New chairman of the Police Service Commission Professor Ramesh Deosaran says his first priority is to demand answers from Commissioner of Police Dwayne Gibbs on his performance to date. Deosaran said he intended to meet with Gibbs as early as Monday. Deosaran said so in his first interview after taking the oath as member and chairman of the commission at Knowsley, Queen's Park West, yesterday. The oath was administered by acting President Timothy Hamel-Smith in a three-minute ceremony. Hamel-Smith told Deosaran that he had a heavy weight on his shoulders as the new chairman of the commission.
Deosaran, in a break from tradition, addressed the ceremony, saying he would do his best to execute the mandate of the PSC during his three- year term. The ceremony was witnessed by other members of the commission-Jacqueline Cheessman, Addison Khan, Kenneth Parker and Martin George. Deosaran was accompanied by Nirmala Deosaran, Gerard Besson and Shalin Barran. Later in the interview with reporters, Deosaran said his motto would be fairness, accountability and results. "I intend to go very far," he added.
Deosaran said at his meeting with Gibbs he would be asking several questions, including:
• What has happened to the civilianisation of the Police Service?
• Has that system collapsed?
• What are the civilians in the Police Service doing?
Deosaran said Gibbs must say "how successful his 21st century policing was going to be, in terms of results, which is beyond public relations and slogans and so on."
He said Gibbs would also have to convince the commission that his policing was based on:
• scientific principles driven by hard data with results that will satisfy the country; and
• make the country feel that it is business now to ensure public safety and security.
Deosaran said he intended to do "an assessment of the commissioner's work. "He has been here for over six months and he should have prepared a report for the first six months of his service," he added.

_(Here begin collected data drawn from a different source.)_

/-- A frame whose last byte gives its verdict is judged in the state in which its receiver hunts. -/
theorem receiveAll_of_verdict (h : s.receives link = true)
    (hfirst : receiveBytes s.straps link (s.receiver link).bytes first = (got, []))
    (hlast : receiveByte s.straps link got b = ([], some v)) :
    (first ++ [b]).foldl (receiveOn link) s = takeVerdict link v (s.hunt link) := by
  obtain ⟨d, hd⟩ := receiveAll_of_no_verdict h hfirst
  rw [List.foldl_append, hd, List.foldl_cons, List.foldl_nil,
    receiveOn_of_receives (got := []) (v := some v) ((receives_setReceiver _).trans h)
      (by rw [straps_setReceiver, receiver_setReceiver, hlast])]
  exact congrArg (takeVerdict link v) (setReceiver_setReceiver _ _ _)

theorem abandonFrame_of_gap {d : Time} (h : s.receives link = true) (hd : (s.receiver link).gapDeadline = some d) :
    abandonFrame link s = (s.reach d).withError link .framing := by
  rw [abandonFrame, if_pos h, hd]
  exact linkError_hunt link .framing

section Hunting

variable (h : s.receives link = true) (hb : (s.receiver link).bytes = [])

include h hb

theorem receiveAll_frame {dst src kind seq c1 c0 : Byte} {payload : List Byte} (hp : payload.length ≤ 32) :
    (sync :: (frameBody dst src kind seq payload ++ [c1, c0])).foldl (receiveOn link) s =
      takeVerdict link (verdictOn s.straps link dst src kind seq payload c1 c0) (s.hunt link) := by
  rw [frame_eq_append]
  exact receiveAll_of_verdict h (by rw [hb, receiveBytes_unfinished hp]) (receiveByte_last hp)

theorem receiveAll_formFrame {dst src kind seq : Byte} {payload : List Byte} (hp : payload.length ≤ 32) :
    (formFrame dst src kind seq payload).foldl (receiveOn link) s =
      takeVerdict link (checkHeader s.straps link dst src kind seq payload) (s.hunt link) :=
  (receiveAll_frame h hb hp).trans (by rw [verdictOn_of_eq rfl])

theorem receiveAll_bad_crc {dst src kind seq c1 c0 : Byte} {payload : List Byte} (hp : payload.length ≤ 32)
    (hne : [c1, c0] ≠ bytes2 (crc16 (frameBody dst src kind seq payload)).toNat) :
    (sync :: (frameBody dst src kind seq payload ++ [c1, c0])).foldl (receiveOn link) s = s.withError link .crc := by
  rw [receiveAll_frame h hb hp, verdictOn_of_ne hne]
  exact linkError_hunt link .crc

theorem receiveAll_bad_len (hlen : b.toNat < 4 ∨ 36 < b.toNat) :
    [sync, b].foldl (receiveOn link) s = s.withError link .framing := by
  have hrange : (decide (b.toNat < 4) || decide (36 < b.toNat)) = true := by simpa using hlen
  have hfirst : receiveBytes s.straps link (s.receiver link).bytes [sync] = ([sync], []) := by rw [hb]; rfl
  exact (receiveAll_of_verdict h hfirst (if_pos hrange)).trans (linkError_hunt link .framing)

theorem receiveOn_not_sync (hne : b ≠ sync) : receiveOn link s b = s.hunt link :=
  receiveOn_of_receives (v := none) h (by rw [hb]; exact congrArg (·, none) (if_neg hne))

theorem receiveOn_sync : receiveOn link s sync = s.setReceiver link ⟨[sync], some (s.now + byteGap)⟩ :=
  receiveOn_of_receives (v := none) h (by rw [hb]; rfl)

end Hunting

end Arriving

/-! ## What becomes of a frame whose CRC agrees (R178, R179) -/

section Verdicts

variable {dst src kind seq : Byte} {payload : List Byte} {straps : BitVec 2} {c : Instr}

theorem takeVerdict_of_not_passes (hd : ¬ destinationPasses straps link dst kind = true) :
    takeVerdict link (checkHeader straps link dst src kind seq payload) s = s := by
  rw [checkHeader, if_pos (by simpa using hd)]
  rfl

variable (hd : destinationPasses straps link dst kind = true)

include hd

theorem takeVerdict_of_no_command (hc : commandOf? link kind seq payload = none) :
    takeVerdict link (checkHeader straps link dst src kind seq payload) (s.hunt link) = s.withError link .framing := by
  simp only [checkHeader, hd, hc, Bool.not_true, Bool.false_eq_true, if_false]
  exact linkError_hunt link .framing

Deosaran said he "will like to make an assessment of his (Gibbs') service, his duties, his functions and what results have been accrued so far." Deosaran said it should be noted "quite seriously" that the Police Commissioner had been given "complete powers to manage the Police Service, so we will ask him as a commission, 'How has he been exercising that power.'" Deosaran, a criminologist and former Independent senator stressed: "What I am trying to tell you is that the commission means business...I mean business, accountability, fairness and results."

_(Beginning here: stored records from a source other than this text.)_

-- ==== Sys2Proof/Tests/Slice0.lean ====
section
/-! SUPPORT. The model's own tests. Expected values come from the spec (95_test_vectors.md, the encodings of R92 and R97);
none is the model's own answer. The last part gives, for every statement that has hypotheses, a state and operands that
meet them. -/

namespace Sys2Proof.Tests

open Sys2Proof
open Sys2Proof.Machine

/-! ## Small states -/

/-- Reset with `TICK_HZ` = 1000, as the test vectors take it. -/
def start : State := State.resetFor 1000

/-- The exchange of `set 6` after reset: it waits for ACK or NAK naming (0x06, 0x24) (R215). -/
def setSent : State :=
  { start with
    xstate := .sent, reqCls := 0x06#8, reqId := 0x24#8, wantAck := true, dlEn := true, dlCnt := 2000#32 }

/-- The exchange of `poll` after reset (R214). -/
def pollSent : State :=
  { start with
    xstate := .sent, reqCls := 0x06#8, reqId := 0x24#8, wantResp := true, expCls := 0x06#8, expId := 0x24#8 }

/-- A transport failure (R232). -/
def failedState : State := { start with xstate := .failed, err := .eXport }

/-- A state with the given parser position and next byte. -/
def atByte (p : PState) (b : Byte) (s : State) : State := { s with pstate := p, inputs := [.rxByte b] }

/-- A state with the bytes of the receive stream waiting. -/
def fed (bytes : List Byte) (s : State) : State := { s with inputs := bytes.map .rxByte }

/-- The next state of an outcome. -/
def after (o : Host.Outcome State Fault Refusal) : Option State :=
  match o with
  | .next s => some s
  | .fault _ => none
  | .refused _ => none

/-- ACK24 of the test vectors. -/
def ack24 : List Byte := [0xB5#8, 0x62#8, 0x05#8, 0x01#8, 0x02#8, 0x00#8, 0x06#8, 0x24#8, 0x32#8, 0x5B#8]

/-- ACK24 with a wrong second checksum byte (program P4). -/
def ack24Bad : List Byte := [0xB5#8, 0x62#8, 0x05#8, 0x01#8, 0x02#8, 0x00#8, 0x06#8, 0x24#8, 0x32#8, 0x5A#8]

/-- NAVX of the test vectors, an unrelated frame. -/
def navx : List Byte :=
  [0xB5#8, 0x62#8, 0x01#8, 0x07#8, 0x04#8, 0x00#8, 0xDE#8, 0xAD#8, 0xBE#8, 0xEF#8, 0x44#8, 0x3B#8]

/-- RESP6 of the test vectors. -/
def resp6 : List Byte := [0xB5#8, 0x62#8, 0x06#8, 0x24#8, 0x03#8, 0x00#8, 0x00#8, 0x00#8, 0x06#8, 0x33#8, 0x17#8]

/-! ## WellFormed refuses what no word stands for -/

theorem test_wf_refuses_other_that_is_ack : (Instr.rxOther 0x05#8 0x01#8 2#16).wf = false := by decide
theorem test_wf_refuses_other_that_is_nak : (Instr.rxOther 0x05#8 0x00#8 2#16).wf = false := by decide
theorem test_wf_refuses_other_that_is_response : (Instr.rxOther 0x06#8 0x24#8 3#16).wf = false := by decide
theorem test_wf_refuses_raw_that_is_poll : (Instr.txRaw 0x06#8 0x24#8 []).wf = false := by decide
theorem test_wf_refuses_raw_that_is_set : (Instr.txRaw 0x06#8 0x24#8 (List.replicate 36 0#8)).wf = false := by decide
theorem test_wf_refuses_raw_that_is_reset : (Instr.txRaw 0x06#8 0x04#8 [0#8, 0#8, 0#8, 0#8]).wf = false := by decide
theorem test_wf_refuses_raw_too_long : (Instr.txRaw 0x12#8 0x34#8 (List.replicate 65536 0#8)).wf = false := by
  simp only [Instr.wf, Config.maxPayload, List.length_replicate]; decide
theorem test_wf_refuses_illegal_that_is_set : (Instr.cwIllegal 0x20060000#32).wf = false := by decide
theorem test_wf_refuses_illegal_that_is_raw : (Instr.cwIllegal 0x50ABCD00#32).wf = false := by decide
theorem test_wf_takes_reserved_bits : (Instr.cwIllegal 0x21060000#32).wf = true := by decide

He said the Police Service "will be facing a new wave of accountability." Asked if he was satisfied with Gibbs' performance to date, Deosaran said: "That satisfaction will come by next week when I have an assessment of the records and the report he has shown...I want the hard data before me." He added that he had a "personal view" of Gibbs' performance but he wanted that to be "validated by the evidence from his report and the assessment I will make next week." Deosaran said based on the new laws and regulations governing the service, "if there is gross dissatisfaction with the Police Commissioner-as you implied-based on hard evidence there is one option the commissioner will have to choose and one option which the commission will have to undertake." He later clarified, saying that if there was repeated evidence that the Police Commissioner was not performing, the law provides "that he should no longer hold office." Deosaran said another of his priorities was to deal with the corrupt officers in the service.